# Air bags and plows?



## plowN2long (Nov 23, 2005)

I am considering installing a fisher plow on my 2003 jeep liberty and was about to do it when a local jeep tech told me not to because I could have problems with the air bag? I have a plow on my 2001 Dodge Ram with air bags and never had a problem. Anyone ever heard or had a problem with the liberty?This will only be used for several small driveways in my area? The dealer said it is OK to install the plow and Fisher makes a plow for the liberty. Any thoughts or anyones $.02? Thanks


----------



## 4x4Farmer (Sep 22, 2006)

Id put one on there, I dont think twice about air bags, I'v hit some pretty nasty stuff in my day, and never had one come out at me.
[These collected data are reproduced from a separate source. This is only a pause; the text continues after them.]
-- ==== Sys2Proof/Machine/Operands.lean ====
section
/-! DEFINITION. The octet layouts of chapter 11: the parameters a request carries, read and checked, and the records a
response or notice carries, built. A reader answers none where a field is out of its range. -/

namespace Sys2Proof.Machine

/-! ## Enumerated fields (R208) -/

/-- R208: yes or no. -/
def readYesNo (o : Octet) : Option Bool := if o = 0 then some false else if o = 1 then some true else none

/-- R208: a queue index. -/
def readQueueIx (o : Octet) : Option QueueIx := if h : o.toNat < 8 then some ⟨o.toNat, h⟩ else none

/-- R209: a rule entry index. -/
def readEntryIx (o : Octet) : Option EntryIx := if h : o.toNat < 48 then some ⟨o.toNat, h⟩ else none

/-- R209: a window index. -/
def readWindowIx (o : Octet) : Option WindowIx := if h : o.toNat < 24 then some ⟨o.toNat, h⟩ else none

/-- R209: a counter group. -/
def readGroup (o : Octet) : Option (Fin 5) := if h : o.toNat < 5 then some ⟨o.toNat, h⟩ else none

/-- R208: a direction. -/
def readDirection (o : Octet) : Option Direction :=
  if o = 1 then some .outbound else if o = 2 then some .inbound else if o = 3 then some .both else none

/-- R208: the code of a direction. -/
def Direction.code : Direction → Octet
  | .outbound => 1
  | .inbound => 2
  | .both => 3

/-- R208: an action. -/
def readAction (o : Octet) : Option RuleAction :=
  if o = 0 then some .forward else if o = 1 then some .discard else none

/-- R208: the code of an action. -/
def RuleAction.code : RuleAction → Octet
  | .forward => 0
  | .discard => 1

/-- R177: the queue of a rule entry, EXP or S1 to S6. -/
def readOutQueue (o : Octet) : Option (Fin 7) := if h : o.toNat < 7 then some ⟨o.toNat, h⟩ else none

/-- R208: a fallback. -/
def readFallback (o : Octet) : Option Fallback :=
  if o = 0 then some .hold else if o = 1 then some .release else none

/-- R208: the code of a fallback. -/
def Fallback.code : Fallback → Octet
  | .hold => 0
  | .release => 1

/-- R208: an outbound default action. -/
def readOutboundDefault (o : Octet) : Option OutboundDefault :=
  if h : o.toNat < 7 then some (.forward ⟨o.toNat, h⟩) else if o = 7 then some .discard else none

/-- R208: the code of an outbound default action. -/
def OutboundDefault.code : OutboundDefault → Octet
  | .forward q => octet q.val
  | .discard => 7

/-- R208: an inbound default action. -/
def readInboundDefault (o : Octet) : Option InboundDefault :=
  if o = 0 then some .forward else if o = 1 then some .discard else none

/-- R208: the code of an inbound default action. -/
def InboundDefault.code : InboundDefault → Octet
  | .forward => 0
  | .discard => 1

/-- R208: a notice line, none for NONE. -/
def readNoticeLine (o : Octet) : Option (Option Line) :=
  if o = 0 then some (some .a) else if o = 1 then some (some .b) else if o = 2 then some none else none

/-- R208: the code of a notice line. -/
def noticeLineCode : Option Line → Octet
  | some .a => 0
  | some .b => 1
  | none => 2

/-- R208: a REMOTE value. -/
def readRemote (o : Octet) : Option Remote :=
  if o = 0 then some .off else if o = 1 then some .readOnly else if o = 2 then some .full else none

/-- R208: the code of a REMOTE value. -/
def Remote.code : Remote → Octet
  | .off => 0
  | .readOnly => 1
  | .full => 2

/-- R208: a restart scope. -/
def readScope (o : Octet) : Option Scope :=
  if o = 0 then some .traffic else if o = 1 then some .full else none

/-- R208: the code of a restart scope. -/
def Scope.code : Scope → Octet
  | .traffic => 0
  | .full => 1

/-- R208: the code of a window state. -/
def WindowPhase.code : WindowPhase → Octet
  | .closed => 0
  | .opened => 1
  | .spent => 2

/-- R208: the code of an event state. -/
def EventState.code : EventState → Octet
  | .clear => 0
  | .unreported => 1
  | .reported => 2

/-- R208: the code of a notice unit state. -/
def NoticeState.code : NoticeState → Octet
  | .quiet => 0
  | .owed => 1
  | .outstanding => 2

/-! ## The settings record (R170, R209) -/

/-- R170, R172: every field of the record is within its range. -/
def Settings.inRange (t : Settings) : Bool :=
  16 ≤ t.maxFrameLength && t.maxFrameLength ≤ 1023 && t.reserve ≤ 128 && t.lowWater ≤ 255 &&
    t.noticeStation != 0x00 && t.noticeStation != 0xFF && t.noticeRepeat ≤ 255 &&
    1 ≤ t.grantTimeout && t.grantTimeout ≤ 255 && t.holdOff ≤ 255 && t.retryLimit ≤ 7 &&
    1 ≤ t.gapDelimiters && t.gapDelimiters ≤ 16

/-- R172: the settings record WRITE SETTINGS carries, with the REMOTE value kept; none for BAD_VALUE. -/
def Settings.read (remote : Remote) : List Octet → Option Settings
  | [m1, m2, re, lw, od, ib, nl, ns, nr, gt, ho, rl, gd] =>
    match readOutboundDefault od, readInboundDefault ib, readNoticeLine nl with
    | some o, some i, some n =>
      let t : Settings :=
        { maxFrameLength := num16 m1 m2
          reserve := re.toNat
          lowWater := lw.toNat
          outboundDefault := o
          inboundDefault := i
          noticeLine := n
          noticeStation := ns
          noticeRepeat := nr.toNat
          grantTimeout := gt.toNat
          holdOff := ho.toNat
          retryLimit := rl.toNat
          gapDelimiters := gd.toNat
          remote := remote }
      if t.inRange then some t else none
    | _, _, _ => none
  | _ => none

/-- R209: the thirteen octets of the settings record without REMOTE. -/
def Settings.octets (t : Settings) : List Octet :=
  nat16 t.maxFrameLength ++
    [octet t.reserve, octet t.lowWater, t.outboundDefault.code, t.inboundDefault.code, noticeLineCode t.noticeLine,
      t.noticeStation, octet t.noticeRepeat, octet t.grantTimeout, octet t.holdOff, octet t.retryLimit,
      octet t.gapDelimiters]

/-- R209: the settings record as READ SETTINGS returns it, REMOTE last. -/
def Settings.record (t : Settings) : List Octet := t.octets ++ [t.remote.code]

/-! ## Rule entries (R91, R177, R209) -/

/-- R177: the payload probe of an entry; `none` for BAD_VALUE, `some none` for an absent probe. -/
def readProbe (present : Bool) (offset value mask : Octet) : Option (Option Probe) :=
  if present then
    if offset.toNat ≤ 31 then some (some ⟨offset.toNat, value, mask⟩) else none
  else some none

/-- R177: the length range of an entry; `none` for BAD_VALUE, `some none` for an absent range. -/
def readLengths (present : Bool) (lo hi : Nat) : Option (Option LengthRange) :=
  if present then
    if 3 ≤ lo && lo ≤ 1023 && 3 ≤ hi && hi ≤ 1023 && lo ≤ hi then some (some ⟨lo, hi⟩) else none
  else some none

/-- R177, R209: the rule entry of 17 octets; none for BAD_VALUE. -/
def RuleEntry.read : List Octet → Option RuleEntry
  | [fl, di, ac, qu, dv, dm, sv, sm, kv, km, po, pv, pm, l1, l2, h1, h2] =>
    match readDirection di, readAction ac, readOutQueue qu, readProbe (fl.getLsbD 5) po pv pm,
      readLengths (fl.getLsbD 4) (num16 l1 l2) (num16 h1 h2) with
    | some d, some a, some q, some p, some r =>
      some
        { valid := fl.getLsbD 7
          last := fl.getLsbD 6
          direction := d
          destination := ⟨dv, dm⟩
          source := ⟨sv, sm⟩
          kind := ⟨kv, km⟩
          probe := p
          lengths := r
          action := a
          queue := q }
    | _, _, _, _, _ => none
  | _ => none

/-- R209: the octets of a payload probe, 0 when it is absent. -/
def probeOctets : Option Probe → List Octet
  | none => [0, 0, 0]
  | some p => [octet p.offset, p.value, p.mask]

/-- R209: the octets of a length range, 0 when it is absent. -/
def lengthsOctets : Option LengthRange → List Octet
  | none => [0, 0, 0, 0]
  | some r => nat16 r.minimum ++ nat16 r.maximum

/-- R209: the 17 octets of a rule entry. -/
def RuleEntry.octets (e : RuleEntry) : List Octet :=
  [flagBit 0x80 e.valid ||| flagBit 0x40 e.last ||| flagBit 0x20 e.probe.isSome ||| flagBit 0x10 e.lengths.isSome,
    e.direction.code, e.action.code, octet e.queue.val, e.destination.value, e.destination.mask, e.source.value,
    e.source.mask, e.kind.value, e.kind.mask] ++ probeOctets e.probe ++ lengthsOctets e.lengths

/-! ## Window entries and states (R23, R24, R183, R209) -/

/-- R183: an hour, or ANY; none for BAD_VALUE. -/
def readHour (o : Octet) : Option (Option Nat) :=
  if o = 0xFF then some none else if o.toNat ≤ 23 then some (some o.toNat) else none

/-- R183, R209: a weekday set, or ANY; none for an empty set. -/
def readWeekdays (o : Octet) : Option (Option (BitVec 7)) :=
  if o.getLsbD 7 then some none
  else if o.extractLsb' 0 7 = 0 then none
  else some (some (o.extractLsb' 0 7))

/-- R183: a day of month, or ANY; none for BAD_VALUE. -/
def readDay (o : Octet) : Option (Option Nat) :=
  if o = 0xFF then some none else if 1 ≤ o.toNat && o.toNat ≤ 31 then some (some o.toNat) else none

/-- R183, R209: the window entry of 11 octets; none for BAD_VALUE. -/
def WindowEntry.read : List Octet → Option WindowEntry
  | [en, mi, ho, wd, da, d1, d2, b1, b2, b3, qs] =>
    match readHour ho, readWeekdays wd, readDay da with
    | some h, some w, some d =>
      if mi.toNat ≤ 59 && 1 ≤ num16 d1 d2 && num16 d1 d2 ≤ 1439 && qs &&& 0x7E != 0 then
        some
          { enabled := en.getLsbD 7
            minute := mi.toNat
            hour := h
            weekdays := w
            day := d
            duration := num16 d1 d2
            budget := num24 b1 b2 b3
            queueSet := qs &&& 0x7E }
      else none
    | _, _, _ => none
  | _ => none

/-- R209: a number field, or 0xFF for ANY. -/
def orAny : Option Nat → Octet
  | none => 0xFF
  | some n => octet n

/-- R209: a weekday set octet; ANY is stored and returned as 0x80. -/
def weekdaysOctet : Option (BitVec 7) → Octet
  | none => 0x80
  | some w => w.setWidth 8

/-- R209: the 11 octets of a window entry. -/
def WindowEntry.octets (e : WindowEntry) : List Octet :=
  [flagBit 0x80 e.enabled, octet e.minute, orAny e.hour, weekdaysOctet e.weekdays, orAny e.day] ++
    nat16 e.duration ++ nat24 e.budget ++ [e.queueSet]

/-- R210: the 8 octets of a window state record. -/
def WindowState.octets (w : WindowState) : List Octet :=
  [w.phase.code] ++ nat16 w.minutes ++ nat24 w.budget ++ be16 w.opening

/-! ## Calendar (R47, R53, R210) -/

/-- R48: the days of a month in a year. -/
def daysIn (month year : Nat) : Nat :=
  if month = 2 then (if year % 4 = 0 then 29 else 28)
  else if month = 4 || month = 6 || month = 9 || month = 11 then 30
  else 31

/-- R47, R53: every calendar field is within its range, and the day is one of the month's. -/
def Calendar.valid (c : Calendar) : Bool :=
  c.second ≤ 59 && c.minute ≤ 59 && c.hour ≤ 23 && c.weekday ≤ 6 && 1 ≤ c.month && c.month ≤ 12 &&
    c.year ≤ 99 && 1 ≤ c.day && c.day ≤ daysIn c.month c.year

/-- R53, R209: the calendar SET TIME carries; none for BAD_VALUE. -/
def Calendar.read : List Octet → Option Calendar
  | [se, mi, ho, wd, da, mo, ye] =>
    let c : Calendar :=
      { second := se.toNat
        minute := mi.toNat
        hour := ho.toNat
        weekday := wd.toNat
        day := da.toNat
        month := mo.toNat
        year := ye.toNat }
    if c.valid then some c else none
  | _ => none

/-- R210: the seven octets of a calendar. -/
def Calendar.octets (c : Calendar) : List Octet :=
  [octet c.second, octet c.minute, octet c.hour, octet c.weekday, octet c.day, octet c.month, octet c.year]

/-- R56, R210: the time snapshot, as the time record of 14 octets. -/
def State.timeRecord (s : State) : List Octet :=
  s.tk.cal.octets ++ [flagBit 0x80 s.tk.timeValid ||| flagBit 0x40 (s.tk.crystal == .running)] ++
    be32 s.uptime ++ be16 s.tk.generation

/-! ## Queues, events, counters (R20, R185 to R187, R210) -/

/-- R20, R210: the snapshot of a queue, as the queue record of 11 octets. -/
def State.queueRecord (s : State) (q : QueueIx) : List Octet :=
  [octet (s.queue q).limit] ++ nat16 (s.queue q).maxAge ++
    [if isScheduled q then (s.queue q).fallback.code else Fallback.hold.code] ++
    nat16 (s.queue q).count ++ nat16 (s.blocksHeld (s.queue q)) ++ nat16 (s.queue q).mark ++
    [yesNo (s.queue q).frozen]

/-- R181: frame count, release mark and frozen flag, as they stand. -/
def State.queueFigures (s : State) (q : QueueIx) : List Octet :=
  nat16 (s.queue q).count ++ nat16 (s.queue q).mark ++ [yesNo (s.queue q).frozen]

/-- R185: the sixteen event states in event number order. -/
def EventUnit.stateOctets (u : EventUnit) : List Octet := u.states.toList.map EventState.code

/-- R205: the values of `n` counters of the bank from place `lo` on. -/
def State.counterOctets (s : State) (lo n : Nat) : List Octet :=
  (((s.counters.toList.drop lo).take n).map be32).flatten

/-- R196, R210: the payload of a notice with the given number, built from the state before the build. -/
def State.noticePayload (s : State) (number : Octet) : List Octet :=
  [number] ++ be16 s.events.pendingSet ++ be16 s.events.newSet ++ be32 s.uptime ++ [flagBit 0x80 s.tk.timeValid]

end Sys2Proof.Machine
end

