-- ==== Sys2Proof/Machine/Schedule.lean ====
section
/-! DEFINITION. The schedule unit (chapter 2): matching, the minute boundary, charges, the close of a window and the
edit of an entry. -/

namespace Sys2Proof.Machine

/-- R25: the entry's weekday set is ANY or contains the weekday. -/
def WindowEntry.weekdayOk (e : WindowEntry) (weekday : Nat) : Bool :=
  match e.weekdays with
  | none => true
  | some w => w.getLsbD weekday

/-- R25: a field that is ANY or equals the calendar's. -/
def anyOrEqual (field : Option Nat) (value : Nat) : Bool :=
  match field with
  | none => true
  | some n => n == value

/-- R25: the entry matches a calendar time. -/
def WindowEntry.isMatch (e : WindowEntry) (c : Calendar) : Bool :=
  e.enabled && e.minute == c.minute && anyOrEqual e.hour c.hour && e.weekdayOk c.weekday && anyOrEqual e.day c.day

/-- R24: the window is OPEN or SPENT. -/
def WindowState.running (w : WindowState) : Bool := w.phase != .closed

/-- R26, R39, R41: the close of a window: CLOSED, minutes 0, the remaining budget and the instance kept. -/
def WindowState.close (w : WindowState) : WindowState := { w with phase := .closed, minutes := 0 }

/-- R26: the window's minutes run out at this boundary. -/
def WindowState.runsOut (w : WindowState) : Bool := w.running && w.minutes ≤ 1

/-- R26, the first step of a minute boundary at one window. -/
def WindowState.countDown (w : WindowState) : WindowState :=
  if w.running then (if w.minutes ≤ 1 then w.close else { w with minutes := w.minutes - 1 }) else w

/-- R27: the window opens at this boundary, after the first step. -/
def Window.opensAt (c : Calendar) (w : Window) : Bool := w.state.phase == .closed && w.entry.isMatch c

/-- R27, the second step of a minute boundary at one window. -/
def Window.openAt (c : Calendar) (w : Window) : Window :=
  if w.opensAt c then
    { w with
      state :=
        { phase := .opened
          minutes := w.entry.duration
          budget := w.entry.budget
          opening := w.state.opening + 1 } }
  else w

/-- R26: the first step at one window. -/
def Window.countDown (w : Window) : Window := { w with state := w.state.countDown }

/-- R26, R27: both steps of a minute boundary at one window. -/
def Window.boundary (c : Calendar) (w : Window) : Window := w.countDown.openAt c

/-- R26, R27: the operation of the schedule unit at a minute boundary, with the calendar time it has produced:
nothing while TIME_VALID is no, else the closings and then the openings, each raised. -/
def windowsBoundary (c : Calendar) (s : State) : State :=
  if s.tk.timeValid then
    raiseTimes .windowOpened (s.windows.toList.countP fun w => w.countDown.opensAt c)
      (raiseTimes .windowClosed (s.windows.toList.countP fun w => w.state.runsOut)
        { s with windows := mapTable (fun _ w => w.boundary c) s.windows })
  else s

/-- R41: an oscillator stop closes every window in OPEN or SPENT and raises WINDOW_CLOSED for each. -/
def closeWindows (s : State) : State :=
  raiseTimes .windowClosed (s.windows.toList.countP fun w => w.state.running)
    { s with
      windows := mapTable (fun _ w => if w.state.running then { w with state := w.state.close } else w) s.windows }

/-- R34: the charge is taken against the window: it is OPEN, the instances are equal and the budget is nonzero. -/
def Window.takesCharge (opening : Word16) (w : Window) : Bool :=
  w.state.phase == .opened && w.state.opening == opening && w.entry.budget != 0

/-- R34: the charge brings the remaining budget to 0 or below. -/
def Window.spentBy (length : Nat) (opening : Word16) (w : Window) : Bool :=
  w.takesCharge opening && w.state.budget ≤ length

/-- R34: a charge at one window. -/
def Window.charged (length : Nat) (opening : Word16) (w : Window) : Window :=
  if w.takesCharge opening then
    { w with
      state :=
        { w.state with
          budget := w.state.budget - length
          phase := if w.state.budget ≤ length then .spent else .opened } }
  else w

/-- A window replaced. -/
def setWindow (i : WindowIx) (w : Window) (s : State) : State :=
  { s with windows := s.windows.set i.val w i.isLt }

/-- R34: the schedule unit takes the outstanding charge, if there is one. -/
def takeCharge (s : State) : State :=
  match s.charge with
  | none => s
  | some c =>
    raiseIf (s.windows[c.sponsor.window].spentBy c.length c.sponsor.opening) .budgetSpent
      (setWindow c.sponsor.window (s.windows[c.sponsor.window].charged c.length c.sponsor.opening)
        { s with charge := none })

/-- R39, R40: WRITE WINDOW at the schedule unit: an OPEN or SPENT window is first closed and WINDOW_CLOSED raised;
then the entry is stored. -/
def writeWindow (i : WindowIx) (e : WindowEntry) (s : State) : State :=
  raiseIf s.windows[i].state.running .windowClosed
    (setWindow i
      { entry := e, state := if s.windows[i].state.running then s.windows[i].state.close else s.windows[i].state } s)

end Sys2Proof.Machine
end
Just drive fast a wreck sh#%!!


----------



## LLM Ann Arbor (Sep 18, 2006)

Airbags are keyed off a sensor in the bumper is my understanding and the plow translocates all the pressure to the frame.

Unless that truck has a different setup whinh I doubt.....dont worry about it.


----------



## SnoFarmer (Oct 15, 2004)

LLM Ann Arbor said:


> Airbags are keyed off a sensor in the bumper is my understanding and the plow translocates all the pressure to the frame.
> 
> Unless that truck has a different setup whinh I doubt.....dont worry about it.


 LOL the dreaded air bag debate.:crying:

LLM Ann Arbor. Go and look behind some bumpers of trucks and SUV's for those mythical sensors.

Some CARS may have sensors on the bumpers, but I bought it.
Bumpers are made to bump things,
Most sensors are ether connected to the FRAME or they are centrally controlled by a inertia sensor mounted in the cab on top of the tunnel.
I have removed a few bumpers and have yet to see any of those yellow & black air bag wires any where.
Most air bags will need quite a jolt to set them off. I would not worry about the air bag going off.


----------



## LLM Ann Arbor (Sep 18, 2006)

I think back in the day they were tied into the bumper to go off at above 15mph or something.

Hell I dunno....I know mine doesn't go off and Ive never heard of it happening either so.


----------



## plowN2long (Nov 23, 2005)

*plow-vrs-air bag*

Thanks all, I checked the owners Manuel and it too states not to put a plow on the jeep-due to air bag problems? Seems like a load of barn yard variety to me too.

PS Went back to my Jeep dealer last night-who by the way sells the plows and has several jeeps on the lot with them, and they are installing the plow this week. And to think I wanted to get out of plowing and miss all this fun stuff. Thanks again Ben


----------



## mayhem (Aug 25, 2006)

> LLM Ann Arbor. Go and look behind some bumpers of trucks and SUV's for those mythical sensors.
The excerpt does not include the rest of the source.